Exercise requirements:
Which lines in the records below contain the word "afterWrite"? Copy each of them.

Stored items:
--

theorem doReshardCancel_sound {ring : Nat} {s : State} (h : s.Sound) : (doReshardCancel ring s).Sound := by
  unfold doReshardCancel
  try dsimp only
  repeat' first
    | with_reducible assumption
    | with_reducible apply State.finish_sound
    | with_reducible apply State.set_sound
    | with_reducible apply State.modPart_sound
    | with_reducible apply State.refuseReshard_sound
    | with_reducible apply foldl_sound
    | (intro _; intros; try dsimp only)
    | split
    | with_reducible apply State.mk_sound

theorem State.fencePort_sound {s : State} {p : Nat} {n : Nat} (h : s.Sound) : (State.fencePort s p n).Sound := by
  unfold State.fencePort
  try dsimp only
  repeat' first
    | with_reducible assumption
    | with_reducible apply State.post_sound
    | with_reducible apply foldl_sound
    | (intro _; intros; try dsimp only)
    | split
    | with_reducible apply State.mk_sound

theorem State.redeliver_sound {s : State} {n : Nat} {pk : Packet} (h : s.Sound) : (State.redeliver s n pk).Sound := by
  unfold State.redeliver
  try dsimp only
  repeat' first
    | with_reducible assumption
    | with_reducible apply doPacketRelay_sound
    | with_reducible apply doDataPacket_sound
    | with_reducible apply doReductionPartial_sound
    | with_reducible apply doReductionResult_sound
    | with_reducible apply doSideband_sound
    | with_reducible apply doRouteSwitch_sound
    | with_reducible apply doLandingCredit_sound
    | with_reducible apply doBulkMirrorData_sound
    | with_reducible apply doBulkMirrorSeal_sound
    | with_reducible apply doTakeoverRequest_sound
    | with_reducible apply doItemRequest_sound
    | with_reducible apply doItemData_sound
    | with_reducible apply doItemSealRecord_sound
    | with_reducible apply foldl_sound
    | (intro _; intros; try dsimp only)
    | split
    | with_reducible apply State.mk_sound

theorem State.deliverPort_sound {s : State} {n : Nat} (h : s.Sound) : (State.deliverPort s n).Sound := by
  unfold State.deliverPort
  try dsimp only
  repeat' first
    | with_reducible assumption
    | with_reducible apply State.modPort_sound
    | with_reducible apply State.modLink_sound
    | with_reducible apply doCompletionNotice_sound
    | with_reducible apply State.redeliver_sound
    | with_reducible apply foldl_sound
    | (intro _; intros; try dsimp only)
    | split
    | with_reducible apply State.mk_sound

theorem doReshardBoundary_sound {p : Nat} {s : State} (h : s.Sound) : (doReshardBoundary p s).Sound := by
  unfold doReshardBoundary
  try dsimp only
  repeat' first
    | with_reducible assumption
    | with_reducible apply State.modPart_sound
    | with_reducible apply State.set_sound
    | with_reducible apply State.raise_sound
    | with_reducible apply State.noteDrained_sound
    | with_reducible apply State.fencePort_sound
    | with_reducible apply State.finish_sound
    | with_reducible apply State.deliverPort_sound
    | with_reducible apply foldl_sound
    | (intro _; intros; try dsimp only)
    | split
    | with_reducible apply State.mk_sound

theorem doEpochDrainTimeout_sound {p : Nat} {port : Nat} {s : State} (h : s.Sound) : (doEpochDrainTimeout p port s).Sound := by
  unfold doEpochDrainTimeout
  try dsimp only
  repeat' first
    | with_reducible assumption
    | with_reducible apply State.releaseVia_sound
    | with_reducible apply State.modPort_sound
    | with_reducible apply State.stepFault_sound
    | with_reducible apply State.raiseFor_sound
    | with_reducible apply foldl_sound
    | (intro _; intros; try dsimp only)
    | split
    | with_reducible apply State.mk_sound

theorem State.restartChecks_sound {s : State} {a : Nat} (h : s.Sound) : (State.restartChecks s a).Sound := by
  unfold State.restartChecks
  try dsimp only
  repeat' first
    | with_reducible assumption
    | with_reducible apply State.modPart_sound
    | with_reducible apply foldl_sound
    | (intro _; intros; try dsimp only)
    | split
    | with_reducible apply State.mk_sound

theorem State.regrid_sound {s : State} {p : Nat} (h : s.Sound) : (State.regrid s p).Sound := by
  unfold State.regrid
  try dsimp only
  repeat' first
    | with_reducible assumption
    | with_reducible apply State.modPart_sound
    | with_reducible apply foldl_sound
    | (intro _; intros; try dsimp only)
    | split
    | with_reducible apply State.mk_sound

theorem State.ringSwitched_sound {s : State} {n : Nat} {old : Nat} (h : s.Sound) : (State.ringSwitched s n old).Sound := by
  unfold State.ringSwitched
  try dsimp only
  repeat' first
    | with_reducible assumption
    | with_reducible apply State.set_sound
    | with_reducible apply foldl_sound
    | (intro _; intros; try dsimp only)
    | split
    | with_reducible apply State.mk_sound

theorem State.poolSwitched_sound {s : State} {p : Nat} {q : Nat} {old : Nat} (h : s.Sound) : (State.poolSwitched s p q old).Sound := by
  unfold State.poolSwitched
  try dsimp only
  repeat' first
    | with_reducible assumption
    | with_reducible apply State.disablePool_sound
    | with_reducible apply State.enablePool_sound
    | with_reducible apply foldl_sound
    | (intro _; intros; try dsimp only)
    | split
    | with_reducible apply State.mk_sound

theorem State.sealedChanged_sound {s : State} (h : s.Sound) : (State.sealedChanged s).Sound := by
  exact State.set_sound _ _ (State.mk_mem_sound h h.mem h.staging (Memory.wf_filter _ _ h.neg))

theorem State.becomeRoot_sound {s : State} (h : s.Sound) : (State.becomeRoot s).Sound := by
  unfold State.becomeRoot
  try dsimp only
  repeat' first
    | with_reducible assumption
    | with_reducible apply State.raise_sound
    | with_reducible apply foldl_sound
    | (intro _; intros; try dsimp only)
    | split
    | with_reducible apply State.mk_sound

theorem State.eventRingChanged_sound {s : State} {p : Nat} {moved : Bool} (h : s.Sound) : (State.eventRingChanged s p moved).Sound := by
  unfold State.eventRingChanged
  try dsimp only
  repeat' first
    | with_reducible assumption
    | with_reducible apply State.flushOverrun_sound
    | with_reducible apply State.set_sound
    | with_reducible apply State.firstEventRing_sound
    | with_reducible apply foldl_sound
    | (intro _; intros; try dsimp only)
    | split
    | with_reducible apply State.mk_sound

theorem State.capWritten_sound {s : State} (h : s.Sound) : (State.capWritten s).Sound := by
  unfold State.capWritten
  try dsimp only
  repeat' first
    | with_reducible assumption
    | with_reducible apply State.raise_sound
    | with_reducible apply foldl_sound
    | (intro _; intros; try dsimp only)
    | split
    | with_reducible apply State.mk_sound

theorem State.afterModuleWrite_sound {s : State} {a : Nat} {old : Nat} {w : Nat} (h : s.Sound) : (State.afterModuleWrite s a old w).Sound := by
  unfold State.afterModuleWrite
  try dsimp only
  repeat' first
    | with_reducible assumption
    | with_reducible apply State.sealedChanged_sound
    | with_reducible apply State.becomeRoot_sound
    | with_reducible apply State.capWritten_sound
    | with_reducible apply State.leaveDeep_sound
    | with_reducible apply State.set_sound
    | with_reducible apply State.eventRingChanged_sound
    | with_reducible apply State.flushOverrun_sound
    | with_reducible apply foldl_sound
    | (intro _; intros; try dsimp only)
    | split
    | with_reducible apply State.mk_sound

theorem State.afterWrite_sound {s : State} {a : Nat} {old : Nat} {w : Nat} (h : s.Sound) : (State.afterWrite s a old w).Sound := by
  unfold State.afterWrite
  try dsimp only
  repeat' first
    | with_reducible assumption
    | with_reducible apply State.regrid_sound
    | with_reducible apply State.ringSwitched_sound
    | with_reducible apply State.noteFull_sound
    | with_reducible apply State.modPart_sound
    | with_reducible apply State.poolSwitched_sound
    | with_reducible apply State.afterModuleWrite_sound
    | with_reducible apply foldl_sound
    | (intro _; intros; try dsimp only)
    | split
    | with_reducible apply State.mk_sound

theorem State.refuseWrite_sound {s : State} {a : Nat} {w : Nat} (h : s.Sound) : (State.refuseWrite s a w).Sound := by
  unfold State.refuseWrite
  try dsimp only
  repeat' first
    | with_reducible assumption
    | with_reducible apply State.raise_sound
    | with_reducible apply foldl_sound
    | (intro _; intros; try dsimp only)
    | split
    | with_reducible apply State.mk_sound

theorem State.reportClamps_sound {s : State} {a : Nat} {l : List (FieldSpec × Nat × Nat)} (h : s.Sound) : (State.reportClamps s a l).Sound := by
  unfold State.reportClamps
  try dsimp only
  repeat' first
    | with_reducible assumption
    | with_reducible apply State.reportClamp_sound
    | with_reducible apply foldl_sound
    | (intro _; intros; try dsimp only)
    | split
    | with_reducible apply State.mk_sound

--

Solution to this exercise:
theorem State.afterWrite_sound {s : State} {a : Nat} {old : Nat} {w : Nat} (h : s.Sound) : (State.afterWrite s a old w).Sound := by
  unfold State.afterWrite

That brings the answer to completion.